Chapter 8 Summary: “Tennessee The Ghost Marks of Shiloh”

Remaining in Tennessee, Horwitz visits the cite of the Civil War battle of Shiloh, where he encounters a series of other history enthusiasts and reenactors who each have their own specific reasons for exploring the battlefield. One, a Northerner named Bryson Powers, has come to locate the exact spot where his great-grandfather was wounded. A pair of Southerners, Mike Brantley and Steve Oxford, the former bringing his great-grandfather’s gun, have also come to the battlefield to experience the type of “time travel” (162) common to so many Civil War sites.

Apart from these men, Horwitz also encounters Scott Sams, who thinks of himself less as a reenactor and more of a pilgrim to the battlefield: “This is a religious thing for me…Christians have Easter Sunday and midnight mass. I’ve got Shiloh on the anniversary of the battle” (167). The final part of Horwitz’ Shiloh experience is with a park ranger named Paul Hawke, who takes Horwitz on a semi-official tour of the battlefield. Hawke explains how “wars leave ‘ghost marks’ on the landscape” (176), such that often much of what people think of a battlefield’s history from only studying it from “eye-level” (176) may be wrong. This notion is something that has been dogging Horwitz for a while now, and he admits “[Hawke) had made me wonder if everything I thought I knew about Shiloh—and about many other battles—was closer to fiction than fact” (176).

After touring many of the famous landmarks from the battle, Horwitz coincidentally encounters a young German academic named Wolfgang Hochbruck, who, interestingly enough, had previously emailed Horwitz asking to share notes. Hochbruck is a graduate student writing a Ph.D. thesis about the Civil War, and someone who has been intrigued by the war since he read Shiloh, by Shelby Foote, “at age nine in German translation” (184).

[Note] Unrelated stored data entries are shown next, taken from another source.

theorem codes_length (c : Config) (bs : List Byte) : (codes c bs).length = bs.length / 2 := by
  induction bs using List.twoStepInduction with
  | nil => rfl
  | singleton => simp [codes]
  | cons_cons lo hi bs ih =>
    simp only [codes, List.length_cons, ih]
    omega

theorem codes_getElem? {c : Config} {bs : List Byte} {k : Nat} {lo hi : Byte} (hlo : bs[2 * k]? = some lo)
    (hhi : bs[2 * k + 1]? = some hi) : (codes c bs)[k]? = some (ulaw c (hi ++ lo)) := by
  induction bs using List.twoStepInduction generalizing k with
  | nil => simp at hlo
  | singleton => simp at hhi
  | cons_cons b b' bs ih =>
    cases k with
    | zero =>
      obtain rfl : b = lo := Option.some.inj hlo
      obtain rfl : b' = hi := Option.some.inj hhi
      rfl
    | succ k =>
      rw [codes, List.getElem?_cons_succ]
      exact ih hlo hhi

/-- One `ENCM` of `TRANSCODE`'s loop: no address wraps under legal sizes. -/
theorem exec_encm_sample {s : State} {lo hi : Byte} (hlegal : s.cfg.legal = true)
    (hilen : s.ilen.toNat ≤ s.cfg.ibufSize) (hsrc : s.src.toNat + 2 ≤ s.ilen.toNat)
    (hdst : s.dst.toNat < s.cfg.obufSize) (hlo : s.ibuf.read s.src.toNat = some lo)
    (hhi : s.ibuf.read (s.src.toNat + 1) = some hi) :
    ∃ t, exec .encm s = .next t ∧ t.err = 0 ∧ KeepsInput s t ∧ t.src.toNat = s.src.toNat + 2 ∧
      t.dst.toNat = s.dst.toNat + 1 ∧ t.obuf = s.obuf.write s.dst.toNat (ulaw s.cfg (hi ++ lo)) := by
  obtain ⟨hibuf, hobuf⟩ := legal_sizes hlegal
  have hin : encmOutOfBounds s = false := (encmOutOfBounds_false_iff s).mpr ⟨hilen, hsrc, hdst⟩
  refine ⟨_, exec_encm_ok s hin _ (bufferOperand_ok s lo hi hlo hhi), setErr_err _ _, ⟨rfl, rfl, rfl⟩, ?_, ?_, rfl⟩
  · exact BitVec.toNat_add_of_lt (show s.src.toNat + 2 < 2 ^ 32 by omega)
  · exact BitVec.toNat_add_of_lt (show s.dst.toNat + 1 < 2 ^ 32 by omega)

/-- The loop of `TRANSCODE` stores the codes of the samples from `SRC` on at `DST` and behind it. -/
theorem run_encodeLoop {s : State} {bs : List Byte} (hlegal : s.cfg.legal = true)
    (hilen : s.ilen.toNat ≤ s.cfg.ibufSize) (hsrc : s.src.toNat + bs.length ≤ s.ilen.toNat)
    (hdst : s.dst.toNat + bs.length / 2 ≤ s.cfg.obufSize) (hbytes : s.ibuf.readBytes s.src.toNat bs.length = .ok bs) :
    ∃ t, t.cfg = s.cfg ∧ t.obuf = s.obuf.writeBytes s.dst.toNat (codes s.cfg bs) ∧
      ∀ k, runSequence (encodeLoop (bs.length / 2) k) s = runSequence k t := by
  induction bs using List.twoStepInduction generalizing s with
  | nil => exact ⟨s, rfl, rfl, fun k => rfl⟩
  | singleton => exact ⟨s, rfl, by simp [codes, Memory.writeBytes], fun k => by simp [encodeLoop]⟩
  | cons_cons lo hi bs ih =>
    obtain ⟨hlo, hrest⟩ := Memory.readBytes_cons_iff.mp hbytes
    obtain ⟨hhi, hrest⟩ := Memory.readBytes_cons_iff.mp hrest
    have hn : (lo :: hi :: bs).length / 2 = bs.length / 2 + 1 := by simp only [List.length_cons]; omega
    rw [hn] at hdst ⊢
    simp only [List.length_cons] at hsrc
    obtain ⟨t, hencm, herr, hkeeps, htsrc, htdst, hobuf⟩ :=
      exec_encm_sample hlegal hilen (by omega) (by omega) hlo hhi
    have hpass := run_checkedCommand .encm .internal s t ((perform_commandEvent .encm s).trans hencm) herr
    obtain ⟨u, hcfg, hout, hrun⟩ := ih (s := { t with answers := .reg 1 (t.status &&& 0xF1#32) :: t.answers })
      (by rw [hkeeps.cfg]; exact hlegal) (by rw [hkeeps.ilen, hkeeps.cfg]; exact hilen)
      (by simp only [htsrc, hkeeps.ilen]; omega) (by simp only [htdst, hkeeps.cfg]; omega)
      (by simp only [htsrc, hkeeps.ibuf]; exact hrest)
    refine ⟨u, hcfg.trans hkeeps.cfg, ?_, fun k => ?_⟩
    · rw [hout, codes, Memory.writeBytes]
      simp only [htdst, hobuf, hkeeps.cfg]
    · rw [encodeLoop, hpass, hrun]

/-- What `TRANSCODE` of an input ends with on a machine with these parameters (R161). -/
def transcodeResult (c : Config) (inp : List Byte) : SeqResult :=
  if c.ibufSize < inp.length then .aborted .capacity
  else
    match locate tagData inp with
    | none => .aborted .malformed
    | some off =>
      if inp.length < off + 8 then .aborted .malformed
      else if c.obufSize < headerLength + sampleCount inp.length off then .aborted .capacity
      else .done (header (sampleCount inp.length off) ++ codes c (inp.drop (off + 8)))

section
variable {inp : List Byte} {s : State} {off : Nat}

theorem codes_drop_length (c : Config) (inp : List Byte) (off : Nat) :
    (codes c (inp.drop (off + 8))).length = sampleCount inp.length off := by
  rw [codes_length, List.length_drop, sampleCount]

/-- `TRANSCODE` from the marker on, its sample count by name (R161 T5 to T12). -/
theorem transcodeAt_eq (c : Config) (len off : Nat) (k : OutRange → HostSequence) :
    transcodeAt c len off k =
      if len < off + 8 then .aborted .malformed
      else if c.obufSize < headerLength + sampleCount len off then .aborted .capacity
      else actions [wrEvent .src (off + 8), wrEvent .dst headerLength]
        (encodeLoop (sampleCount len off) (emitHeader (sampleCount len off) k)) := rfl

/-- The part of `TRANSCODE` behind the checks. -/
theorem transcodeAt_done (hlegal : s.cfg.legal = true) (hx : Loaded inp s) (hroom : off + 8 ≤ inp.length)
    (hfit : headerLength + sampleCount inp.length off ≤ s.cfg.obufSize) :
    EndsWith (transcodeAt s.cfg inp.length off .done) s
      (.done (header (sampleCount inp.length off) ++ codes s.cfg (inp.drop (off + 8)))) := by
  obtain ⟨hibuf, hobuf⟩ := legal_sizes hlegal
  have hinp := hx.fits
  have hsrc : (BitVec.ofNat 32 (off + 8)).toNat = off + 8 := toNat_ofNat_of_le_size (by omega)
  have hdst : (BitVec.ofNat 32 headerLength).toNat = headerLength := rfl
  have hbytes := Memory.readBytes_part hx.bytes (p := off + 8) (n := (inp.drop (off + 8)).length)
    (by rw [List.length_drop]; omega)
  rw [List.take_length, Nat.zero_add] at hbytes
  have hcount : (inp.drop (off + 8)).length / 2 = sampleCount inp.length off := by rw [List.length_drop, sampleCount]
  obtain ⟨t, hcfg, hout, hrun⟩ :=
    run_encodeLoop (s := { s with src := BitVec.ofNat 32 (off + 8), dst := BitVec.ofNat 32 headerLength })
      (bs := inp.drop (off + 8)) hlegal (by rw [hx.ilen]; exact hinp)
      (by rw [hsrc, hx.ilen, List.length_drop]; omega) (by rw [hdst, hcount]; exact hfit) (by rw [hsrc]; exact hbytes)
  rw [transcodeAt_eq, if_neg (by omega), if_neg (by omega)]
  refine EndsWith.actions (t := { s with src := BitVec.ofNat 32 (off + 8), dst := BitVec.ofNat 32 headerLength })
    (by simp only [performAll, perform_wr_src, perform_wr_dst, andThen_next]) ?_
  rw [← hcount]
  refine EndsWith.of_run_eq (hrun _) ?_
  rw [← codes_length s.cfg]
  exact emitHeader_endsWith (by rw [hcfg]; exact hlegal) hout (by rw [hcfg, codes_drop_length]; exact hfit)

/-- `TRANSCODE` ends with its result from every state. -/
theorem transcode_endsWith (hlegal : s.cfg.legal = true) (inp : List Byte) :
    EndsWith (transcodeSequence s.cfg inp .done) s (transcodeResult s.cfg inp) := by
  by_cases hlong : s.cfg.ibufSize < inp.length
  · rw [transcodeSequence, transcodeResult, if_pos hlong, if_pos hlong]
    exact endsWith_aborted _ _
  rw [transcodeSequence, transcodeResult, if_neg hlong, if_neg hlong]
  obtain ⟨t, hload, hx, hcfg, -⟩ :=
    performAll_loadEvents_loaded (s := resetRegisters s) hlegal (Nat.not_lt.mp hlong)
  have hstart : performAll (commandEvent .rst :: loadEvents inp) s = .next t := by
    rw [performAll, perform_commandEvent, exec_rst, andThen_next, hload]
  refine EndsWith.actions hstart ?_
  cases hl : locate tagData inp with
  | none => exact findData_absent hx hl _
  | some off =>
    rw [resetRegisters_cfg] at hcfg
    rw [← hcfg] at hlegal ⊢
    obtain ⟨u, hkeeps, -, hrun⟩ := run_findData_found hlegal hx hl
    refine EndsWith.of_run_eq (hrun _) ?_
    rw [← hkeeps.cfg] at hlegal ⊢
    by_cases hshort : inp.length < off + 8
    · simp only [transcodeAt_eq, if_pos hshort]
      exact endsWith_aborted _ _
    by_cases hbig : u.cfg.obufSize < headerLength + sampleCount inp.length off
    · simp only [transcodeAt_eq, if_neg hshort, if_pos hbig]
      exact endsWith_aborted _ _
    · simp only [if_neg hshort, if_neg hbig]
      exact transcodeAt_done hlegal (hkeeps.loaded hx) (Nat.not_lt.mp hshort) (Nat.not_lt.mp hbig)

end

Hochbruck describes how the Southern experience has taken a foothold among many in Germany, although he worries that for some it might be a way for some to “act of Nazi fantasies” (187), yet his thesis and his hope revolves around the idea that the reenacting of the war does more to foster a sense of peace than violence, saying “Maybe if we played at war more instead of really using weapons, our world would be a better place” (187).

Chapter 9 Summary: “Mississippi The Minie Ball Pregnancy”

Chapter 9 finds Horwitz for the first time exploring the “Deep South” by travelling to Mississippi, where he begins by visiting the site of the Battle of Vicksburg, “the Gibraltar of the West” (191). However, the city seems to have become more of a mainstay for gamblers, few of whom “bothered to see Vicksburg’s historic sites” (192). When he does arrive on the battlefield, Horwitz describes how it differs from Shiloh, in that while Shiloh was sparse and barren, Vicksburg presented a “monument overload” (196).

The city of Vicksburg, though, offers Horwitz a myriad of experiences that otherwise might have been easily overlooked. He discovers the old Jewish quarter and cemetery of the town; he explores how the war left the region bitterly divided, as the city of was one of only two in Mississippi that voted against secession (198), and he notes the racial history of the place, which seems to have a white and African-American way of doing everything. Says one resident, “Their attitude is, ‘You do Memorial Day, we’ll do Veterans day…It’s that way with a lot of things here…if blacks put something on, whites don’t come. And too often when whites put something on, we don’t go” (206).

Chapters 8-9 Analysis

Following the themes set in motion in Chapter 7, Chapters 8 and 9 take a look at the reach of the Civil War and how its myths began to be created. While the earlier sections of the book focus more on the people and the politics that the legacy of the war has created, Horwitz now tries to talk about the lesser-known aspects of the conflict, and he also starts to undermine the perceptions that surround many Civil War battles. This will be a continued theme through many of the following chapters and serve as the unifying motif that runs through the second half of the book.

After being forced to look at the Civil War through a new perspective, Horwitz starts to deconstruct the popular legends that have sprung up around many Civil War battles. He also begins to slowly connect the earlier themes of separateness and chosen segregation in a subtler and more nuanced way, as though he is attempting to bring together the thematic elements of the first six chapters with what will ultimately come. Moreover, he looks at what is being lost to time, especially the aspects of the war that have not managed to make their way into popular consciousness. If Chapter 5 represented an emotional low point in the book, Chapters 8 and 9 represent the height of Horwitz’s confusion. It is as though at this point all of his preconceptions have fully been swept away, and he needs to reassess both his method for travelling the South as well as his belief that he previously understood the history of the Civil War. In doing so, the remainder of the book no longer seems to compartmentalize the historical from the eccentric from the mythical, but rather examines all of them together in such a way that lends a true honesty to the actual legacy of the Civil War.